Although Downhills draws in some middle-class families attracted to its inclusive, creative ethos, it also has a very challenging intake. Some 46% of its children are eligible for free school meals, while for 73%, their first language is not English. Downhills is also said to have a large population of Gypsy Roma children, who nationally have the lowest results of any ethnic group.

When Ofsted visited in January, 92% of parents returning questionnaires agreed with the statement "I am happy with my child's experience at this school".

Despite this, since that inspection Downhills has been on a "notice to improve" from the inspectorate because of its test results. These had one particularly bad year in 2009, when only 40% of pupils achieved the expected level in English and maths.

In September, however, when inspectors returned, they reported that Downhills was improving. Schools are usually given 12 to 18 months to turn themselves around under this Ofsted process.

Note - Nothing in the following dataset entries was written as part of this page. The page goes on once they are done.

-- ==== Sys2Proof/Certificates/Slice0/Obligations.lean ====
section
/-!
DEFINITION. The statements for the provers, from the numbered rules of spec/. Where a clause rests on a decision or an
inference the spec marks as its own, the docstring names it (D<n> of 92_eei_decisions.md) and the log entry.
-/

open Sys2Proof Sys2Proof.Machine

/-! ## Encoding -/

/-- A word of every family, by top digit, written out from 30_encoding.md R92 to R101 decodes to what it stands for
(95_test_vectors.md S11, T-DEC), and two that match no row are refused by name: `8xy7`, and `5121`, whose low digit the
spec's own decision D3 makes strict (log 6). -/
def Obligations.SpecWordsDecode : Prop :=
  decode 0x00E0 = .ok .cls ∧ decode 0x00EE = .ok .ret ∧
  decode 0x1200 = .ok (.jp 0x200) ∧ decode 0x2FFF = .ok (.call 0xFFF) ∧
  decode 0x3A05 = .ok (.seImm 0xA 0x05) ∧ decode 0x4A05 = .ok (.sneImm 0xA 0x05) ∧
  decode 0x5120 = .ok (.seReg 1 2) ∧ decode 0x6005 = .ok (.ldImm 0 0x05) ∧
  decode 0x70FF = .ok (.addImm 0 0xFF) ∧ decode 0x8AB6 = .ok (.shr 0xA 0xB) ∧
  decode 0x9120 = .ok (.sneReg 1 2) ∧ decode 0xA202 = .ok (.ldI 0x202) ∧
  decode 0xBFFF = .ok (.jpV0 0xFFF) ∧ decode 0xC10F = .ok (.rnd 1 0x0F) ∧
  decode 0xD005 = .ok (.drw 0 0 5) ∧ decode 0xE1A1 = .ok (.sknp 1) ∧ decode 0xF165 = .ok (.loadRegs 1) ∧
  decode 0x8AB7 = .error (.unknownOpcode 0x8AB7) ∧ decode 0x5121 = .error (.unknownOpcode 0x5121)

/-- Every instruction, with every operand at every value its encoding admits, is read back from its own word, and
from its two bytes stored high byte first with whatever bytes follow (30_encoding.md R90 to R98). -/
def Obligations.DecodeOfEncode : Prop :=
  ∀ (i : Instr) (rest : List Byte),
    decode (encode i) = .ok i ∧ decodeBytes (bytesOfWord (encode i) ++ rest) = .ok (i, rest)

/-- A word that decodes is the word of the instruction it decodes to: each word has one meaning, and no bit of it is
dropped. For `8xy6` and `8xyE` this is the model's choice (log 21): the spec ignores their field `y` ("any value, same
instruction", 30_encoding.md R96), and the model's constructors keep it. -/
def Obligations.EncodeOfDecode : Prop :=
  ∀ (o : Opcode) (i : Instr), decode o = .ok i → encode i = o

/-- "a word `o` is the instruction iff `(o & mask) == match`" (30_encoding.md R101), for every word and every one of the 33
rows: what a word decodes to stands in a row that accepts it, and a row that accepts a word is the row of what it
decodes to (so no word matches two rows). -/
def Obligations.DecodeIsTheOpcodeMap : Prop :=
  ∀ o : Opcode,
    (∀ i, decode o = .ok i → i.row ∈ opcodeRows ∧ i.row.accepts o = true) ∧
    (∀ r ∈ opcodeRows, r.accepts o = true → ∃ i, decode o = .ok i ∧ i.row = r)

/-- The unknown words, family by family (30_encoding.md R105, derived there from R101; strict by the spec's decision D3,
log 6): the decoder refuses every one of these and no other word, and whatever it refuses it refuses by name. -/
def Obligations.UnknownWordsByFamily : Prop :=
  ∀ o : Opcode,
    (decode o = .error (.unknownOpcode o) ↔
      (o.toNat / 4096 = 0x0 ∧ o ≠ 0x00E0 ∧ o ≠ 0x00EE) ∨
      (o.toNat / 4096 = 0x5 ∧ o.toNat % 16 ≠ 0) ∨
      (o.toNat / 4096 = 0x8 ∧ 7 ≤ o.toNat % 16 ∧ o.toNat % 16 ≠ 0xE) ∨
      (o.toNat / 4096 = 0x9 ∧ o.toNat % 16 ≠ 0) ∨
      (o.toNat / 4096 = 0xE ∧ o.toNat % 256 ≠ 0x9E ∧ o.toNat % 256 ≠ 0xA1) ∨
      (o.toNat / 4096 = 0xF ∧
        o.toNat % 256 ∉ [0x07, 0x0A, 0x15, 0x18, 0x1E, 0x29, 0x33, 0x55, 0x65])) ∧
    ∀ e, decode o = .error e → e = .unknownOpcode o

/-! ## The step cycle -/

/-- A step runs the decoded instruction (40_step_and_control_flow.md R120, R124): when the engine is not halted and the
two bytes at `PC` decode to `i`, the step is `exec i` on the state with `STATUS = OK`, followed by the end of the
step; and the end of a step ticks both timers down to 0 at most, unless the instruction raised a fault. -/
def Obligations.StepRunsDecodedInstruction : Prop :=
  (∀ (s : State) (i : Instr), s.fault = .none → decode s.fetch = .ok i →
    step s =
      match exec i { s with status := .ok } with
      | .next t => .next t.endStep
      | .fault r => .fault r
      | .refused r => .refused r) ∧
  (∀ t : State, t.fault = .none →
    t.endStep = { t with dt := BitVec.ofNat 8 (t.dt.toNat - 1), st := BitVec.ofNat 8 (t.st.toNat - 1) }) ∧
  (∀ t : State, t.fault ≠ .none → t.endStep = t)

/-- `o = MEM[PC] * 256 + MEM[A12(PC+1)]` (20_memory.md R64): the fetch is big-endian, and its second address is masked on
its own, so a fetch at `0xFFF` takes its low byte from `0x000`. -/
def Obligations.FetchIsBigEndian : Prop :=
  ∀ s : State, s.fetch.toNat =
    (s.readByte s.pc).toNat * 256 + (s.readByte (BitVec.ofNat 12 (s.pc.toNat + 1))).toNat

/-- A step on a word that is no instruction (60_exceptions.md R241; the diagnostic's form and the tick are D4, log 5):
it is reported, the timers tick, and nothing else changes. -/
def Obligations.UnknownOpcodeStep : Prop :=
  ∀ (s : State) (e : DecodeError), s.fault = .none → decode s.fetch = .error e →
    step s = .next { s with
      status := .unknownOpcode, diagPc := s.pc, diagOp := s.fetch,
      dt := BitVec.ofNat 8 (s.dt.toNat - 1), st := BitVec.ofNat 8 (s.st.toNat - 1) }

/-- "An unknown opcode is therefore a permanent stall of the program at that `PC`" (60_exceptions.md R242, derived there):
after any number of steps the machine is where it was, but for the report and the timers. The report's form and that the
timers tick are the spec's own decision D4 (log 5). -/
def Obligations.UnknownOpcodeStallsForGood : Prop :=
  ∀ (s : State) (e : DecodeError) (n : Nat), s.fault = .none → decode s.fetch = .error e →
    Host.Core.run Sys2Proof.core (n + 1) s = .next { s with
      status := .unknownOpcode, diagPc := s.pc, diagOp := s.fetch,
      dt := BitVec.ofNat 8 (s.dt.toNat - (n + 1)), st := BitVec.ofNat 8 (s.st.toNat - (n + 1)) }

/-- A halted engine (40_step_and_control_flow.md R125, D15, log 4): every number of steps changes nothing but that
`STATUS` is `FAULTED`; no step clears the latch. -/
def Obligations.HaltedForGood : Prop :=
  ∀ (s : State) (n : Nat), s.fault ≠ .none →
    Host.Core.run Sys2Proof.core (n + 1) s = .next { s with status := .faulted }

/-- From every state a step answers a next state, never a fault or a refusal of the model. "A step always terminates: every
instruction is a bounded computation" (40_step_and_control_flow.md R120). That a stack fault, fatal to the program, and a
step of a halted engine are next states too is read from the effects 60_exceptions.md gives them (DEDUCED, log 4; their
mechanics are the spec's decision D15). -/
def Obligations.EveryStepAnswers : Prop :=
  ∀ s : State, ∃ t, step s = .next t

/-- The tick (60_exceptions.md R264, 40_step_and_control_flow.md R124): after every step that completes, each timer is one less
than at the step's start, or than what this step's `Fx15` or `Fx18` wrote, never below 0, whichever instruction
executed and also on an unknown opcode or a waiting `Fx0A`; on a step that raises a fault, and on a step of a halted
engine, neither changes. -/
def Obligations.TimersTickOncePerStep : Prop :=
  ∀ s t : State, step s = .next t →
    (t.fault = .none →
      t.dt.toNat = (match decode s.fetch with | .ok (.ldDtVx x) => s.reg x | _ => s.dt).toNat - 1 ∧
      t.st.toNat = (match decode s.fetch with | .ok (.ldStVx x) => s.reg x | _ => s.st).toNat - 1) ∧
    (t.fault ≠ .none → t.dt = s.dt ∧ t.st = s.st)

/-- The status of a step (10_state.md R47 and 60_exceptions.md R254; the outputs are D16, log 13): exactly one of faulted,
unknown opcode, waiting, OK, each exactly when its condition holds; and the two `DIAG` outputs keep their last value on
a step that is OK or waiting. -/
def Obligations.StatusOfAStep : Prop :=
  ∀ s t : State, step s = .next t →
    (t.status = .faulted ↔ t.fault ≠ .none) ∧
    (t.status = .unknownOpcode ↔ s.fault = .none ∧ ∃ e, decode s.fetch = .error e) ∧
    (t.status = .waitKey ↔ s.fault = .none ∧ s.k = 0 ∧ ∃ x, decode s.fetch = .ok (.ldVxK x)) ∧
    (t.status = .ok ∨ t.status = .waitKey → t.diagPc = s.diagPc ∧ t.diagOp = s.diagOp)

/-- A stack fault is taken by the step (60_exceptions.md R246; the latch, the halt and the missing tick are D15, log 4):
`FAULT`, `STATUS`, `DIAG_PC`, `DIAG_OP` are written, everything else keeps the value it had. -/
def Obligations.StackFaultStep : Prop :=
  ∀ s : State, s.fault = .none →
    (∀ addr, decode s.fetch = .ok (.call addr) → s.sp.val = 16 →
      step s = .next { s with
        fault := .stackOverflow, status := .faulted, diagPc := s.pc, diagOp := s.fetch }) ∧
    (decode s.fetch = .ok .ret → s.sp.val = 0 →
      step s = .next { s with
        fault := .stackUnderflow, status := .faulted, diagPc := s.pc, diagOp := 0x00EE })

/-! ## Invariants and reset -/

/-- The state after reset (10_state.md R50; every row but `MEM` and `PC` is the spec's decision D8, D15 or D16, log 3; the font
is the parameter of D9, log 1), read back through the machine's own reads; and the host's reset gives it from any state but
for the model's own counter `draws`, which it keeps (DEDUCED from 10_state.md R48, log 17). -/
def Obligations.ResetValues : Prop :=
  (∀ x, State.reset.reg x = 0) ∧ State.reset.i = 0 ∧ State.reset.pc = 0x200 ∧ State.reset.sp.val = 0 ∧
  (∀ (j : Nat) (h : j < 16), State.reset.stk[j] = 0) ∧ State.reset.dt = 0 ∧ State.reset.st = 0 ∧
  (∀ j, State.reset.key j = false) ∧ (∀ px py, State.reset.pixel px py = false) ∧ State.reset.dirty = false ∧
  State.reset.fault = .none ∧ State.reset.status = .ok ∧ State.reset.diagPc = 0 ∧ State.reset.diagOp = 0 ∧
  (∀ a : Addr, a.toNat < 80 → State.reset.readByte a = Config.font a.toNat) ∧
  (∀ a : Addr, 80 ≤ a.toNat → State.reset.readByte a = 0) ∧
  (∀ s : State, s.hostReset = { State.reset with draws := s.draws })

/-- Every step keeps the invariant: faults are precise (60_exceptions.md R247) and reported as the spec's decisions D15 and D16
say (logs 4 and 13), and the memory is in its canonical form, which is the model's own (DESIGN CHOICE, log 16). -/
def Obligations.EveryStepKeepsInv : Prop :=
  ∀ s t : State, s.Inv → step s = .next t → t.Inv

/-- The invariant holds after reset: memory lists nothing, so it is in the model's canonical form (DESIGN CHOICE, log 16), and
the latch and `STATUS` are at the reset values of the spec's decisions D15 and D16 (10_state.md R50, log 3). -/
def Obligations.ResetHasInv : Prop := State.reset.Inv

/-- Every move of the host keeps the session's invariant (70_reset_and_hazards.md R283 to R289, R302): resetting, loading,
stepping, key events and clearing `DIRTY`, in any order the protocol allows (the spec's decision D17, log 14). The invariant
holds the machine's own, with the model's canonical form of memory (DESIGN CHOICE, log 16) and the precise, reported
faults of D15 and D16 (logs 4 and 13). -/
def Obligations.EveryHostMoveKeepsInv : Prop :=
  ∀ (c d : Session) (m : HostMove), c.Inv → c.move m = some d → d.Inv

/-! ## Memory -/

/-- Every read "returns the byte last written there" (20_memory.md R70, R76), over any sequence of writes: the last write to
that address in the sequence, or what was there before it when none is. -/
def Obligations.ReadGivesLastWrite : Prop :=
  ∀ (m : Memory) (ws : List (Addr × Byte)) (a : Addr),
    Memory.read (ws.foldl (fun n w => Memory.writeByte n w.1 w.2) m) a.toNat =
      match ws.reverse.find? (fun w => w.1 == a) with
      | some w => w.2
      | none => Memory.read m a.toNat

/-- The canonical form is canonical: two memories in it that read alike at all 4096 addresses (20_memory.md R60) are
equal. The form is the model's own (log 16). -/
def Obligations.MemoriesThatReadAlikeAreEqual : Prop :=
  ∀ m n : Memory, Memory.wf m = true → Memory.wf n = true →
    (∀ a < 4096, Memory.read m a = Memory.read n a) → m = n

/-- "A store is seen by every later instruction fetch with no further action" (20_memory.md R80, derived there): an `Fx55` that
stores over the next instruction's two bytes has its first two registers fetched by the very next step. -/
def Obligations.StoreIsSeenByNextFetch : Prop :=
  ∀ (s t : State) (x : Nibble), 2 ≤ x.toNat → s.i = BitVec.ofNat 12 (s.pc.toNat + 2) →
    exec (.storeRegs x) s = .next t →
    t.fetch.toNat = (s.reg 0).toNat * 256 + (s.reg 1).toNat

/-! ## Control flow -/

/-- `1nnn` and `Bnnn` (40_step_and_control_flow.md R127, R129): their words, and the targets, the latter always from `V[0]`,
unsigned and masked to 12 bits; no register is written and nothing is raised. -/
def Obligations.JumpsSetPc : Prop :=
  ∀ (addr : Addr) (s : State),
    (Instr.jp addr).IsWord (0x1000 + addr.toNat) ∧
    (∃ t, exec (.jp addr) s = .next t ∧ t.pc = addr ∧ RegsKept [] s t ∧ NoException s t) ∧
    (Instr.jpV0 addr).IsWord (0xB000 + addr.toNat) ∧
    (∃ t, exec (.jpV0 addr) s = .next t ∧ t.pc.toNat = (addr.toNat + (s.reg 0).toNat) % 4096 ∧ RegsKept [] s t ∧
      NoException s t)

/-- `2nnn` (40_step_and_control_flow.md R128): its word; with room on the stack the call's own address is pushed and `PC` is
`addr`; at `SP == 16` the fault is raised, `STK`, `SP`, `PC` are unchanged and the engine is halted. -/
def Obligations.CallPushesItsOwnAddress : Prop :=
  ∀ (addr : Addr) (s : State),
    (Instr.call addr).IsWord (0x2000 + addr.toNat) ∧
    (∀ h : s.sp.val < 16, ∃ t, exec (.call addr) s = .next t ∧ t.pc = addr ∧ t.sp.val = s.sp.val + 1 ∧
      t.stk[s.sp.val] = s.pc ∧ RegsKept [] s t ∧ NoException s t) ∧
    (s.sp.val = 16 → ∃ t, exec (.call addr) s = .next t ∧ t.fault = .stackOverflow ∧ t.halted = true ∧
      t.stk = s.stk ∧ t.sp = s.sp ∧ t.pc = s.pc ∧ RegsKept [] s t)

/-- `00EE` (40_step_and_control_flow.md R126): its word; `PC` is the popped address plus 2, masked, and the slot keeps its value;
at `SP == 0` the fault is raised, `SP`, `STK`, `PC` are unchanged and the engine is halted. -/
def Obligations.ReturnPopsAndAddsTwo : Prop :=
  ∀ s : State,
    Instr.ret.IsWord 0x00EE ∧
    (∀ h : s.sp.val ≠ 0, ∃ t, exec .ret s = .next t ∧
      t.pc.toNat = ((s.stk[s.sp.val - 1]'(by omega)).toNat + 2) % 4096 ∧ t.sp.val = s.sp.val - 1 ∧
      t.stk = s.stk ∧ RegsKept [] s t ∧ NoException s t) ∧
    (s.sp.val = 0 → ∃ t, exec .ret s = .next t ∧ t.fault = .stackUnderflow ∧ t.halted = true ∧
      t.sp = s.sp ∧ t.stk = s.stk ∧ t.pc = s.pc ∧ RegsKept [] s t)

/-- "PC after return equals the address immediately following the original `2nnn` instruction" (source property quoted in
40_step_and_control_flow.md R128; 95_test_vectors.md S6): whatever ran in between, if at the return the stack pointer and
the slot the call pushed are as the call left them. The slots above may hold anything (calls nested in between). -/
def Obligations.ReturnResumesAfterCall : Prop :=
  ∀ (addr : Addr) (s : State) (_ : s.sp.val < 16),
    ∃ t, exec (.call addr) s = .next t ∧
      ∀ u : State, u.sp = t.sp → u.stk[s.sp.val] = t.stk[s.sp.val] →
        ∃ w, exec .ret u = .next w ∧ w.pc = BitVec.ofNat 12 (s.pc.toNat + 2) ∧ w.sp = s.sp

But now the school faces a different future. Downhills is particularly vulnerable because Gove has powers, under an act he hastened through parliament last year, to force into academy status any school that is said by Ofsted to need "special measures" or that has a notice to improve.

Academies are schools set up under a private contract between Gove and a sponsor: usually either another school or a privately run, though currently non-profit-making, academy chain.

Gove's officials and Haringey, the local authority, have been in discussions since July. Letters between the two show the Department for Education pushing for 10 of the borough's primaries to convert to sponsored academies.

Downhills' position became clear after a meeting two weeks ago between governors and two DfE representatives, including Jacky Griffin, a former council education director now working as a consultant. Education Guardian has heard a recording of the meeting.

Griffin told the group: "What I'd particularly like to focus on today is whether the course of action of becoming a sponsored academy is one that you would like to take with us … or whether we have to take back the message that that's not what you want to do, and see what happens as a consequence of that."

This was followed by a letter four days later from Lord Hill, schools minister, who said that Gove was "minded" to make an academy order – forcing academy status on Downhills – and to use powers granted to the government under Labour to appoint a new governing body.

He said the school had been "below the [KS2 results] floor standard" for five years, even though Downhills' latest figures, published three days after the letter was sent, see it just above floor target – with 61% of children reaching expected levels in English and maths – and faring better than the national average with disadvantaged children.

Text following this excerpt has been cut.